Inside the fence, thrusting its branches out between the pickets, ran a head-high hedge of lilac bushes, so that, unless you stood directly in front of the gate, all you saw of the first story were the tops of the front door and the close-shuttered windows. Between house and hedge there was the remains of a tiny formal garden. Rows of box, winter-killed in spots, circled and angled about grass-grown spaces which had once been flower-beds. The dozen feet of path from gate to steps was paved with crumbling red bricks, moss-stained and weed-embroidered. The front door had side-lights hidden by narrow, green blinds and a fan-light above. Wade drew forth the key entrusted to him by the agent and tried to fit it to the lock. But although he struggled with it for several moments it refused stubbornly to have anything to do with the keyhole.
“There’s a side door around there,” advised the boy from the carryall. “Maybe it’s the key to it.”
“Maybe it is the key to it,” responded Wade, wiping the perspiration from his forehead. He pushed his way past the drooping branches of an overgrown syringa, tripped over a box-bush, and passed around the left of the house, following the remains of a path which led him to a door in an ell. Back here there were gnarled apple and pear and cherry trees, a tropical clump of rhubarb, and traces of what had evidently been at one time a kitchen garden. Old-fashioned perennials blossomed here and there; lupins and Sweet Williams and other sturdy things which had resisted the encroachment of the grass. The key fitted readily, scraped back, and the narrow door swung inward.
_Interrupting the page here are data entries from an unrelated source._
-- ==== Sys2Proof/Laws/Issue.lean ====
section
/-! SUPPORT. Issuing a word: what `issue` answers when the word passes its checks and waits, and what the end of a word changes. -/

namespace Sys2Proof.Machine

/-! ## Entries of the state after an update -/

@[simp] theorem tabFind_tabUpd_same {α : Type} (t : Tab α) (k : Nat) (f : α → α) : tabFind (tabUpd t k f) k = (tabFind t k).map f := by
  unfold tabUpd
  split <;> simp_all

theorem tabFind_tabUpd_ne {α : Type} (t : Tab α) {k j : Nat} (f : α → α) (h : j ≠ k) : tabFind (tabUpd t k f) j = tabFind t j := by
  unfold tabUpd
  split
  · exact tabFind_tabPut_ne t _ h
  · rfl

@[simp] theorem State.plot_modPlot_same (s : State) (p : Nat) (f : Plot → Plot) : (s.modPlot p f).plot p = f (s.plot p) := by
  simp [State.plot]

theorem State.plot_modPlot_ne (s : State) {p q : Nat} (f : Plot → Plot) (h : q ≠ p) : (s.modPlot p f).plot q = s.plot q := by
  simp only [State.plot, State.modPlot_plots]
  exact tabGet_tabMod_ne {} s.plots f h

theorem State.group_eq {s : State} {k : Nat} {g : Group} (h : tabFind s.groups k = some g) : s.group k = g := by
  simp [State.group, tabGet, h]

/-- The unit at issue is a group of the state. -/
theorem State.issuer_group {s : State} {u : Issuer} (h : s.issuer? = some u) : tabFind s.groups u.gid = some u.g := by
  unfold State.issuer? at h
  split at h
  · cases h
  · split at h
    · cases h
    · split at h
      · cases h
      · next g hg =>
        simp only [Option.map_eq_some_iff] at h
        obtain ⟨c, -, rfl⟩ := h
        exact hg

/-! ## What issue answers -/

theorem State.issuer_clause {s : State} {u : Issuer} (h : s.issuer? = some u) : u.g.clause = some u.c := by
  unfold State.issuer? at h
  split at h
  · cases h
  · split at h
    · cases h
    · split at h
      · cases h
      · next g hg =>
        simp only [Option.map_eq_some_iff] at h
        obtain ⟨c, hc, rfl⟩ := h
        exact hc

/-- A word that issues has its effect, or takes its primary's result. -/
theorem issue_eq {i : Instr} {s : State} {u : Issuer} (h : Issues i u s) (eff : Issuer → State → Eff) :
    issue i s eff = .next (finish u i (s.effect u i eff)) := by
  simp [issue, h.unit, h.checked, h.ready]

/-- A word of a team that is not paired has its own effect. -/
theorem issue_alone {i : Instr} {s : State} {u : Issuer} (h : IssuesAlone i u s) (eff : Issuer → State → Eff) :
    issue i s eff = .next (finish u i (eff u s)) := by
  rw [issue_eq h.toIssues]
  simp [State.effect, State.forwardedResult, h.alone]

/-- A word that no twin forwards has its own effect, paired or not. -/
theorem issue_own {i : Instr} {s : State} {u : Issuer} (h : Issues i u s) (hm : isMatched i = false) (hf : s.isForwarded u i = false)
    (eff : Issuer → State → Eff) : issue i s eff = .next (finish u i (eff u s)) := by
  rw [issue_eq h]
  simp [State.effect, State.forwardedResult, hm, hf]

/-! ## What the end of a word changes -/

/-- What sequencing changes in a state: the groups' sequencing places, ISSUED counters and the turns. -/
structure Sequenced (gid : Nat) (s t : State) : Prop where
  group : ∀ g, tabFind s.groups gid = some g → ∃ h, tabFind t.groups gid = some h ∧ h.asSequenced g = g
  others : SameGroupsBut gid s t
  plots : SamePlots s t
  elsewhere : SameElsewhere s t

theorem Sequenced.rfl' (gid : Nat) (s : State) : Sequenced gid s s :=
  ⟨fun g hg => ⟨g, hg, rfl⟩, fun _ _ => rfl, fun _ => rfl, rfl⟩

theorem SameElsewhere.trans {s t v : State} (a : SameElsewhere s t) (b : SameElsewhere t v) : SameElsewhere s v := by
  unfold SameElsewhere at *
  rw [← a, ← b]

theorem Sequenced.trans {gid : Nat} {s t v : State} (a : Sequenced gid s t) (b : Sequenced gid t v) : Sequenced gid s v := by
  refine ⟨?_, ?_, ?_, ?_⟩
  · intro g hg
    obtain ⟨h, hh, e⟩ := a.group g hg
    obtain ⟨k, hk, e2⟩ := b.group h hh
    refine ⟨k, hk, ?_⟩
    calc k.asSequenced g = (k.asSequenced h).asSequenced g := rfl
      _ = h.asSequenced g := by rw [e2]
      _ = g := e
  · intro k hk; rw [b.others k hk, a.others k hk]
  · intro p
    have h1 := a.plots p
    have h2 := b.plots p
    rw [← h1, ← h2]
  · exact a.elsewhere.trans b.elsewhere

/-- A change of the group's sequencing places only. -/
theorem Sequenced.modGroup (gid : Nat) (s : State) (f : Group → Group) (hf : ∀ g, (f g).asSequenced g = g) :
    Sequenced gid s (s.modGroup gid f) := by
  refine ⟨?_, ?_, fun _ => rfl, rfl⟩
  · intro g hg
    exact ⟨f g, by simp [hg], hf g⟩
  · intro k hk
    simp [tabFind_tabUpd_ne _ _ hk]

theorem Sequenced.endTurn (gid : Nat) (s : State) : Sequenced gid s s.endTurn :=
  ⟨fun g hg => ⟨g, hg, rfl⟩, fun _ _ => rfl, fun _ => rfl, rfl⟩

theorem Sequenced.issued (gid : Nat) (s : State) (p : Nat) (f : Plot → Plot) (hf : ∀ x, { f x with issued := x.issued } = x) :
    Sequenced gid s (s.modPlot p f) := by
  refine ⟨fun g hg => ⟨g, hg, rfl⟩, fun _ _ => rfl, ?_, rfl⟩
  intro q
  by_cases h : q = p
  · subst h; simp [hf]
  · rw [State.plot_modPlot_ne s _ h]

theorem State.countIssue_sequenced (s : State) (u : Issuer) : Sequenced u.gid s (s.countIssue u) := by
  have h1 : Sequenced u.gid s (s.modGroup u.gid Group.ageAll) := .modGroup _ _ _ fun _ => rfl
  unfold State.countIssue
  split
  · exact .rfl' _ _
  · dsimp only
    split
    · exact h1.trans (.issued _ _ _ (fun x => { x with issued := (x.issued + 1) % 2 ^ 64 }) fun _ => rfl)
    · exact h1

theorem Group.advance_asSequenced (g : Group) (u : Issuer) (n : Nat) : (g.advance u n).asSequenced g = g := by
  by_cases h : u.c.idx + n < u.c.words.length
  · simp only [Group.advance, h, if_true]; rfl
  · simp only [Group.advance, h, if_false]
    split <;> rfl

/-- The clause's place after its word. -/
def setSecond (b : Bool) (x : Group) : Group := { x with clause := x.clause.map (fun c => { c with second := b }) }

theorem State.afterWord_sequenced (s : State) (u : Issuer) (i : Instr) : Sequenced u.gid s (s.afterWord u i) := by
  unfold State.afterWord
  dsimp only
  split
  · exact .modGroup _ _ (setSecond true) fun _ => rfl
  · exact (Sequenced.modGroup _ _ (setSecond false) fun _ => rfl).trans (.endTurn _ _)

/-- The end of a word that is done changes nothing but sequencing. -/
theorem finish_ok_sequenced (u : Issuer) (i : Instr) (t : State) : Sequenced u.gid t (finish u i (.ok t)) :=
  ((t.countIssue_sequenced u).trans (.modGroup _ _ _ fun g => g.advance_asSequenced u _)).trans (State.afterWord_sequenced _ u i)

theorem SameElsewhere.memory {s t : State} (h : SameElsewhere s t) : SameMemory s t := by
  unfold SameElsewhere at h
  refine ⟨fun a => ?_, fun a => ?_, fun a => ?_⟩
  · exact Eq.trans (show t.readByte a = State.readByte { t with groups := s.groups, plots := s.plots, todo := s.todo } a from rfl) (by rw [h])
  · exact Eq.trans (show t.readDesc a = State.readDesc { t with groups := s.groups, plots := s.plots, todo := s.todo } a from rfl) (by rw [h])
  · exact Eq.trans (show t.poisoned a = State.poisoned { t with groups := s.groups, plots := s.plots, todo := s.todo } a from rfl) (by rw [h])

/-- A word that is done and has only changed its group leaves exactly that change. -/
theorem finish_ok_leaves {u : Issuer} {i : Instr} {s : State} (h : s.issuer? = some u) (f : Group → Group) :
    LeavesGroup s u ((f u.g).asSequenced u.g) (finish u i (.ok (s.modGroup u.gid f))) := by
  have q := finish_ok_sequenced u i (s.modGroup u.gid f)
  have hg := State.issuer_group h
  obtain ⟨k, hk, e⟩ := q.group (f u.g) (by simp [hg])
  have h0 : SameElsewhere s (s.modGroup u.gid f) := rfl
  have he : SameElsewhere s (finish u i (.ok (s.modGroup u.gid f))) := h0.trans q.elsewhere
  refine ⟨?_, ?_, ?_, he, he.memory⟩
  · rw [State.group_eq hk]
    calc k.asSequenced u.g = (k.asSequenced (f u.g)).asSequenced u.g := rfl
      _ = (f u.g).asSequenced u.g := by rw [e]
  · intro j hj
    rw [q.others j hj]
    simp [tabFind_tabUpd_ne _ _ hj]
  · exact q.plots

/-- The end of a word that is done after its effect has changed the state to `m` and its group by `f`. -/
theorem finish_ok_from {u : Issuer} {i : Instr} {m : State} {g : Group} (hg : tabFind m.groups u.gid = some g) (f : Group → Group) :
    LeavesGroup m u ((f g).asSequenced u.g) (finish u i (.ok (m.modGroup u.gid f))) := by
  have q := finish_ok_sequenced u i (m.modGroup u.gid f)
  obtain ⟨k, hk, e⟩ := q.group (f g) (by simp [hg])
  have h0 : SameElsewhere m (m.modGroup u.gid f) := rfl
  have he : SameElsewhere m (finish u i (.ok (m.modGroup u.gid f))) := h0.trans q.elsewhere
  refine ⟨?_, ?_, ?_, he, he.memory⟩
  · rw [State.group_eq hk]
    calc k.asSequenced u.g = (k.asSequenced (f g)).asSequenced u.g := rfl
      _ = (f g).asSequenced u.g := by rw [e]
  · intro j hj
    rw [q.others j hj]
    simp [tabFind_tabUpd_ne _ _ hj]
  · exact q.plots

/-- The end of a word that leaves its group as it was. -/
theorem finish_ok_same {u : Issuer} {i : Instr} {m : State} {g : Group} (hg : tabFind m.groups u.gid = some g) :
    LeavesGroup m u (g.asSequenced u.g) (finish u i (.ok m)) := by
  have q := finish_ok_sequenced u i m
  obtain ⟨k, hk, e⟩ := q.group g hg
  refine ⟨?_, q.others, q.plots, q.elsewhere, q.elsewhere.memory⟩
  rw [State.group_eq hk]
  calc k.asSequenced u.g = (k.asSequenced g).asSequenced u.g := rfl
    _ = g.asSequenced u.g := by rw [e]

/-- The end of a word that holds its group. -/
theorem finish_hold_from {u : Issuer} {i : Instr} {m : State} {g : Group} (hg : tabFind m.groups u.gid = some g) (h : Hold) :
    LeavesGroup m u ({ g with hold := some h }.asSequenced u.g) (finish u i (.hold m h)) := by
  have q0 := m.countIssue_sequenced u
  obtain ⟨k0, hk0, e0⟩ := q0.group g hg
  let f : Group → Group := fun x => { (x.advance u (wordCount i)) with hold := some h }
  have q2 := State.afterWord_sequenced ((m.countIssue u).modGroup u.gid f) u i
  obtain ⟨k, hk, e⟩ := q2.group (f k0) (by simp [hk0])
  have he : SameElsewhere m (finish u i (.hold m h)) :=
    q0.elsewhere.trans ((show SameElsewhere (m.countIssue u) ((m.countIssue u).modGroup u.gid f) from rfl).trans q2.elsewhere)
  have ef : (f k0).asSequenced u.g = { g with hold := some h }.asSequenced u.g := by
    have a := k0.advance_asSequenced u (wordCount i)
    have b : ({ (k0.advance u (wordCount i)) with hold := some h } : Group).asSequenced u.g =
        { ((k0.advance u (wordCount i)).asSequenced k0).asSequenced u.g with hold := some h } := rfl
    show ({ (k0.advance u (wordCount i)) with hold := some h } : Group).asSequenced u.g = _
    rw [b, a]
    have c : ({ (k0.asSequenced u.g) with hold := some h } : Group) = { ((k0.asSequenced g).asSequenced u.g) with hold := some h } := rfl
    rw [c, e0]
    rfl
  refine ⟨?_, ?_, ?_, he, he.memory⟩
  · have hk' : tabFind (finish u i (.hold m h)).groups u.gid = some k := hk
    rw [State.group_eq hk']
    calc k.asSequenced u.g = (k.asSequenced (f k0)).asSequenced u.g := rfl
      _ = (f k0).asSequenced u.g := by rw [e]
      _ = _ := ef
  · intro j hj
    rw [show tabFind (finish u i (.hold m h)).groups j = _ from q2.others j hj]
    simp [tabFind_tabUpd_ne _ _ hj]
    exact q0.others j hj
  · intro p
    have h1 := q0.plots p
    have h2 := q2.plots p
    rw [← h1]
    exact (by rw [show ((m.countIssue u).modGroup u.gid f).plot p = (m.countIssue u).plot p from rfl] at h2; rw [← h2]; rfl)

end Sys2Proof.Machine
end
Gloom and mustiness were his first reward, but as his eyes became accustomed to the darkness he saw that he was in the kitchen. There was the sink with a hand-pump on one side and a drain-board on the other. Here a table, spread with figured yellow oil-cloth; a range, chairs, corner-cupboard, a silent, staring clock. His steps beat lonesomely on the floor. A door, reached by a single step, led to the front of the house. He pushed it open and groped his way up and in, across to the nearest window. When the blinds were thrust aside he found himself confronted by a long mahogany sideboard whose top still held an array of Sheffield platters, covered dishes, candlesticks. Save for the dust which lay heavily on every surface and eddied across the sunlight, there was nothing to suggest desertion. Wade could fancy that the owner had stepped out of doors for the moment or had gone upstairs. He found himself listening for the sound of footsteps overhead or on the staircase or in the darkened hall. But the only sounds were faint sighs and crepitations doubtless attributable to the air from the open windows stirring through the long-closed house, but which Wade, letting his fancy stray, chose to believe came from the Ghosts of Things Past. He pictured them out there in the hall, peering through the crevice of the half-open door at the intruder with little, sad, troubled faces. He could almost hear them whispering amongst themselves. He felt a little shiver go over him, and threw back his shoulders and laughed softly at his foolishness.